August’s official Consumer Price Index rose 2.8% on the year, above the expected 2.7% rise and matching July’s gain. Producer prices slipped 0.8%. Their fall accelerated from the 0.3% contraction seen in the previous month, but it wasn’t as severe as the expected 0.9% slide.
There is a possible conundrum here for policy markets. The quite-elevated level of consumer prices may suggest that Beijing will have to take measures to rein them in, but weak producer prices suggest that investment and employment may already be coming under pressure.
Given that it’s not surprising perhaps that the data should have produced a modest, risk off move against the Aussie.
Australia’s vast raw-material export links with China can see the Australian Dollar act as the foreign exchange market’s favorite liquid bet on the Chinese economy.
On its daily chart the Australian Dollar continues to reap the benefit of a thaw in trade relations between China and the US.

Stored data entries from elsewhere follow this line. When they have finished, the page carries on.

/-- Settles O49, by what the action is: only a register write reaches an operand register or ROT, and only its own. -/
theorem operandRegistersChangeOnlyByHost : Obligations.OperandRegistersChangeOnlyByHost := by
  intro s t act rest hp hst
  obtain ⟨-, ⟨rfl, rfl⟩ | ⟨tx, rfl, ⟨-, hcmd⟩ | ⟨r, hr, hw, hreg⟩ | haccess⟩⟩ := step_action_cases hp hst
  · exact ⟨rfl, absurd rfl⟩
  · obtain ⟨hcfg, hrot, hposX, hposY, hextW, hextH⟩ := command_operands hcmd
    exact ⟨hcfg, fun _ => ⟨absurd hrot, absurd hposX, absurd hposY, absurd hextW, absurd hextH⟩⟩
  · obtain ⟨-, -, hcfg, -, hrot, hposX, hposY, hextW, hextH⟩ := regWrite_frame hr hreg
    refine ⟨hcfg, fun _ => ⟨fun h => ?_, fun h => ?_, fun h => ?_, fun h => ?_, fun h => ?_⟩⟩
    · obtain rfl := hrot h
      exact ⟨tx, rfl, hw⟩
    · obtain ⟨rfl, hv⟩ := hposX h
      exact ⟨tx, rfl, hw, hv⟩
    · obtain ⟨rfl, hv⟩ := hposY h
      exact ⟨tx, rfl, hw, hv⟩
    · obtain ⟨rfl, hv⟩ := hextW h
      exact ⟨tx, rfl, hw, hv⟩
    · obtain ⟨rfl, hv⟩ := hextH h
      exact ⟨tx, rfl, hw, hv⟩
  · rw [haccess]
    exact ⟨rfl, fun _ => ⟨absurd rfl, absurd rfl, absurd rfl, absurd rfl, absurd rfl⟩⟩

/-- Settles O29, register by register. -/
theorem constantRegistersRead : Obligations.ConstantRegistersRead := by
  intro s r v hl hmem
  refine ⟨regValue s r, ?_, exec_regRead hl r⟩
  simp only [List.mem_cons, Prod.mk.injEq, List.not_mem_nil, or_false] at hmem
  obtain ⟨rfl, rfl⟩ | ⟨rfl, rfl⟩ | ⟨rfl, rfl⟩ | ⟨rfl, rfl⟩ | ⟨rfl, rfl⟩ := hmem
  · exact toNat_regValue_geomW hl
  · exact toNat_regValue_geomH hl
  · exact toNat_configWord hl
  · exact toNat_regValue_apertureBase hl
  · exact toNat_regValue_apertureStride hl

/-- Settles O30: both registers read the logical size. -/
theorem logicalSizeFollowsRotation : Obligations.LogicalSizeFollowsRotation := by
  intro s bw bh hl hsize
  rw [← outerBounds_eq_ite, Prod.ext_iff] at hsize
  obtain ⟨hw, hh⟩ := hsize
  exact ⟨regValue s .logicalW, regValue s .logicalH, by rw [toNat_regValue_logicalW hl, ← hw],
    by rw [toNat_regValue_logicalH hl, ← hh], exec_regRead hl _, exec_regRead hl _⟩

/-- Settles O31, register by register; CTRL by its four rotations. -/
theorem storedRegistersRead : Obligations.StoredRegistersRead := by
  intro s r v hl hmem
  suffices hv : regValue s r = v by rw [← hv]; exact exec_regRead hl r
  simp only [List.mem_cons, Prod.mk.injEq, List.not_mem_nil, or_false] at hmem
  obtain ⟨rfl, rfl⟩ | ⟨rfl, rfl⟩ | ⟨rfl, rfl⟩ | ⟨rfl, rfl⟩ | ⟨rfl, rfl⟩ | ⟨rfl, rfl⟩ | ⟨rfl, rfl⟩ := hmem
  iterate 6 rfl
  show (rotationBits s.rot).setWidth 32 = _
  cases s.rot <;> rfl

/-- Settles O34: the rotation written is read back as the two bits that selected it. -/
theorem ctrlWriteSetsRotation : Obligations.CtrlWriteSetsRotation := by
  intro s v hl
  have hread : (regValue { s with rot := rotationOf (v.extractLsb' 0 2) } .ctrl).toNat = v.toNat % 4 := by
    simp only [regValue, rotationBits_rotationOf, BitVec.toNat_setWidth, BitVec.extractLsb'_toNat, Nat.shiftRight_zero]
    omega
  exact ⟨okayWrite { s with rot := rotationOf (v.extractLsb' 0 2) }, _, perform_legal hl _, rfl, hread,
    perform_legal hl _⟩

/-- Settles O35, from the meaning of each register's write. -/
theorem operandRegisterWritesStore : Obligations.OperandRegisterWritesStore :=
  fun _ _ hl => ⟨perform_legal hl _, perform_legal hl _, perform_legal hl _, perform_legal hl _⟩

/-- Settles O37: a word write of offset 0x18 decodes to its command, and the step performs it. -/
theorem cmdWritePerformsCommand : Obligations.CmdWritePerformsCommand := by
  intro s w rest hl hp
  exact ⟨step_instr hl hp (decode_of_isWordWrite_cmd ⟨rfl, rfl, rfl⟩), performCommand_eq_exec w s, exec_regRead hl .cmd⟩

/-- Settles O45: the store is empty and reads 0x00, and the registers that follow the configuration read it. -/
theorem resetValuesHold : Obligations.ResetValuesHold := by
  rintro c s hl rfl
  have hstatus : statusWord (State.resetWith c) = 0 := by simp [statusWord, seqOpenBit]
  have hrem : regValue (State.resetWith c) .seqRemainHi = 0 := by simp [regValue, seqRemaining]
  refine ⟨fun k i _ _ => Memory.read_nil _, rfl, rfl, rfl, rfl, rfl, rfl, hstatus, rfl, rfl, rfl, rfl, hrem, ?_⟩
  exact ⟨toNat_regValue_logicalW hl, toNat_regValue_logicalH hl, toNat_regValue_geomW hl, toNat_regValue_geomH hl,
    toNat_configWord hl, toNat_regValue_apertureBase hl, toNat_regValue_apertureStride hl⟩

theorem good_resetWith {c : Config} (h : c.Legal) : Good (State.resetWith c) := ⟨h, storeGood_nil c, seqInRange_none⟩

theorem legal_reference : Config.reference.Legal := by decide

/-- Settles O46: the store is empty and no sequence is open. -/
theorem resetStateIsGood : Obligations.ResetStateIsGood := ⟨fun _ => good_resetWith, good_resetWith legal_reference⟩

end Sys2Proof.Machine
end

section
/-! What the rules of 20_memory.md are settled from: what the aperture answers at each byte of the store (R59, R61), the
bus error of a write (R165), what SET_PIXEL leaves in the store (R121), and that every transaction is answered (R174). -/

namespace Sys2Proof.Machine

/-! ### Bus errors of writes -/

/-- `raise BusError` of a write, with STATUS bit 12 written out as bit 4 of the error bits (R27, R165). -/
theorem raiseBusError_write_eq (a : Word) (s : State) :
    raiseBusError .write a s =
      { s with errBits := s.errBits ||| 0b10000, errInfo := a, response := some { status := .error, data := none } } :=
  rfl

/-- A write in the aperture is FB_WRITE, whatever its width: the aperture lies above the register block (R5, R61). -/
theorem decode_apertureWrite {c : Config} (hc : c.Legal) {a : Word} (n : Width) (d : Word)
    (hap : inAperture c a.toNat = true) :
    decode c { kind := .write, addr := a, width := n, data := d } = .instr (.fbWrite a n d) := by
  have hbase : 0x1000 ≤ c.fbBase := by have := legal_iff.1 hc; omega
  have habove : ¬a.toNat < 0x1000 := by have := (inAperture_iff.1 hap).1; omega
  unfold decode
  rw [if_neg habove, if_pos hap]
  rfl

/-- FB_WRITE raises the bus error of its offset (R61). -/
theorem exec_fbWrite {s : State} (hl : s.cfg.Legal) (a : Word) (n : Width) (d : Word) :
    exec (.fbWrite a n d) s = .next (raiseBusError .write a s) := perform_legal hl _

/-! ### Reads of the aperture -/

/-- The host byte offset of a byte of the store is carried whole by the bus (R5, R56). -/
theorem toNat_storeAddr {c : Config} (hc : c.Legal) {k i : Nat} (hk : k < c.nPlanes) (hi : i < c.bufBytes) :
    (BitVec.ofNat 32 (storeAddr c k i)).toNat = storeAddr c k i :=
  toNat_word_ofNat (storeAddr_lt hc hk (hi.trans_le (legal_stride hc)))

theorem apertureByte_storeAddr (s : State) {k i : Nat} (hi : i < s.cfg.planeStride) :
    apertureByte s (storeAddr s.cfg k i) = (fbRead s.cfg k i s.fb).setWidth 32 := by
  rw [apertureByte, aperturePlane_storeAddr hi, apertureOffset_storeAddr hi]

theorem apertureWord_storeAddr (s : State) {k i : Nat} (hi : i < s.cfg.planeStride) :
    apertureWord s (storeAddr s.cfg k i) =
      fbRead s.cfg k (i + 3) s.fb ++ fbRead s.cfg k (i + 2) s.fb ++ fbRead s.cfg k (i + 1) s.fb
        ++ fbRead s.cfg k i s.fb := by
  rw [apertureWord, aperturePlane_storeAddr hi, apertureOffset_storeAddr hi]

/-- FB_READ_BYTE at the offset of byte i of plane k answers that byte (R59). -/
theorem exec_fbReadByte_storeAddr {s : State} (hl : s.cfg.Legal) {k i : Nat} (hk : k < s.cfg.nPlanes)
    (hi : i < s.cfg.bufBytes) :
    exec (.fbReadByte (BitVec.ofNat 32 (storeAddr s.cfg k i))) s =
      .next (okayRead ((fbRead s.cfg k i s.fb).setWidth 32) s) := by
  have hs : i < s.cfg.planeStride := hi.trans_le (legal_stride hl)
  have ha := toNat_storeAddr hl hk hi
  rw [fbReadByte_ok hl (by rw [ha]; exact inAperture_storeAddr hk hs)
    (by rw [ha, apertureOffset_storeAddr hs]; exact hi), ha, apertureByte_storeAddr s hs]

/-- A byte index that is a multiple of 4 stands at an aligned host byte offset, since FB_BASE and PLANE_STRIDE are (R5). -/
theorem storeAddr_mod_four {c : Config} (hc : c.Legal) (k : Nat) {i : Nat} (h4 : i % 4 = 0) :
    storeAddr c k i % 4 = 0 := by
  have hbase : c.fbBase % 4 = 0 ∧ c.planeStride % 4 = 0 := by have := legal_iff.1 hc; omega
  have hplane : k * c.planeStride % 4 = 0 := by rw [Nat.mul_mod, hbase.2, Nat.mul_zero]
  unfold storeAddr
  omega

/-- FB_READ_WORD at the offset of byte i of plane k, i a multiple of 4, answers bytes i to i + 3 (R59). -/
theorem exec_fbReadWord_storeAddr {s : State} (hl : s.cfg.Legal) {k i : Nat} (hk : k < s.cfg.nPlanes)
    (hi : i + 4 ≤ s.cfg.bufBytes) (h4 : i % 4 = 0) :
    exec (.fbReadWord (BitVec.ofNat 32 (storeAddr s.cfg k i))) s =
      .next (okayRead (fbRead s.cfg k (i + 3) s.fb ++ fbRead s.cfg k (i + 2) s.fb ++ fbRead s.cfg k (i + 1) s.fb
        ++ fbRead s.cfg k i s.fb) s) := by
  have hs : i < s.cfg.planeStride := by have := legal_stride hl; omega
  have ha := toNat_storeAddr hl hk (show i < s.cfg.bufBytes by omega)
  rw [fbReadWord_ok hl (by rw [ha]; exact storeAddr_mod_four hl k h4)
    (by rw [ha]; exact inAperture_storeAddr hk hs) (by rw [ha, apertureOffset_storeAddr hs]; exact hi), ha,
    apertureWord_storeAddr s hs]

/-- Four bytes joined, the first of them lowest, as a little-endian number. -/
theorem toNat_littleEndian (b₀ b₁ b₂ b₃ : Byte) :
    (b₃ ++ b₂ ++ b₁ ++ b₀).toNat =
      b₀.toNat + b₁.toNat * 2 ^ 8 + b₂.toNat * 2 ^ 16 + b₃.toNat * 2 ^ 24 := by
  rw [append_toNat, append_toNat, append_toNat]
  omega

/-! ### SET_PIXEL -/

/-- SET_PIXEL with no sequence open and a colour of NPLANES bits has its effect (R120, R164). -/
theorem exec_setPixel {s : State} (hl : s.cfg.Legal) (hseq : s.seq = none) {color : Byte}
    (hfits : ColorFits s.cfg color) : exec (.setPixel 0 color) s = .next (okayWrite (setPixelEffect color s)) :=
  runCommand_ok hl (reservedColor_of_fits hl hfits) (requireNoSeq_eq_none.2 hseq)

/-- SET_PIXEL gives the pixel its point is rotated to the colour's bit of the plane (R121). -/
theorem pixelBit_setPixelEffect {s : State} (hg : Good s) (color : Byte) {k px py : Nat} (hin : InStore s.cfg k px py)
    (hrot : rot s.cfg s.rot (sint s.posX) (sint s.posY) = ((px : Int), (py : Int))) :
    pixelBit s.cfg (setPixelEffect color s).fb k px py = color.getLsbD k :=
  ((paints_logicalPlot hg.1 s.rot (sint s.posX) (sint s.posY) color s.fb hg.2.1).2 k px py hin).1 hrot

/-! ### Every transaction is answered -/

/-- A machine that R5 allows answers every instruction with a next state: nothing stops this block (R160, R174). -/
theorem exec_answers {s : State} (hl : s.cfg.Legal) (i : Instr) : ∃ t, exec i s = .next t := by
  cases i with
  | setPixel | fillRect | seqBegin | seqPush => exact ⟨_, runCommand_legal hl _ _ _ _⟩
  | seqEnd => exact ⟨_, runCommand_legal hl _ _ none _⟩
  | regWrite r v =>
    cases r with
    | cmd =>
      obtain ⟨t, ht, -⟩ := command_answers (w := v) hl
      exact ⟨t, (performCommand_eq_exec v s).trans ht⟩
    | _ => exact ⟨_, perform_legal hl _⟩
  | illegalOp | regRead | fbReadByte | fbReadWord | fbWrite => exact ⟨_, perform_legal hl _⟩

After many fractious weeks, high-level talks between the two are apparently still on next month. US Treasury Secretary Steven Mnuchin said on Monday that a ‘conceptual agreement’ exists for enforcement around intellectual property theft- a major bone of contention. It has also been reported that China offered last week to increase its purchases of US agricultural products if restrictions on telecom giant Huawei were lifted and tariff rises delayed.
However Mnuchin also said that he expects the Governor of the People’s Bank of China to attend the next round of trade talks as he wants to discuss the level of the Yuan.
AUD/USD is at highs not seen since late July as this better trade tone has investors reassessing global growth prospects to which the Aussie’s performance is so often linked.
For all that ot’s well worth bearing in mind that AUD/USD remains close to eleven year-lows and well within the long downtrend channel which has endured on the daily chart since late 2018.
The Australian currency still faces record-low interest rates and a market certain that they will be falling further yet. This domestic reality is likely to reassert itself at some point even if for the moment AUD/USD is driven higher by broader risk themes.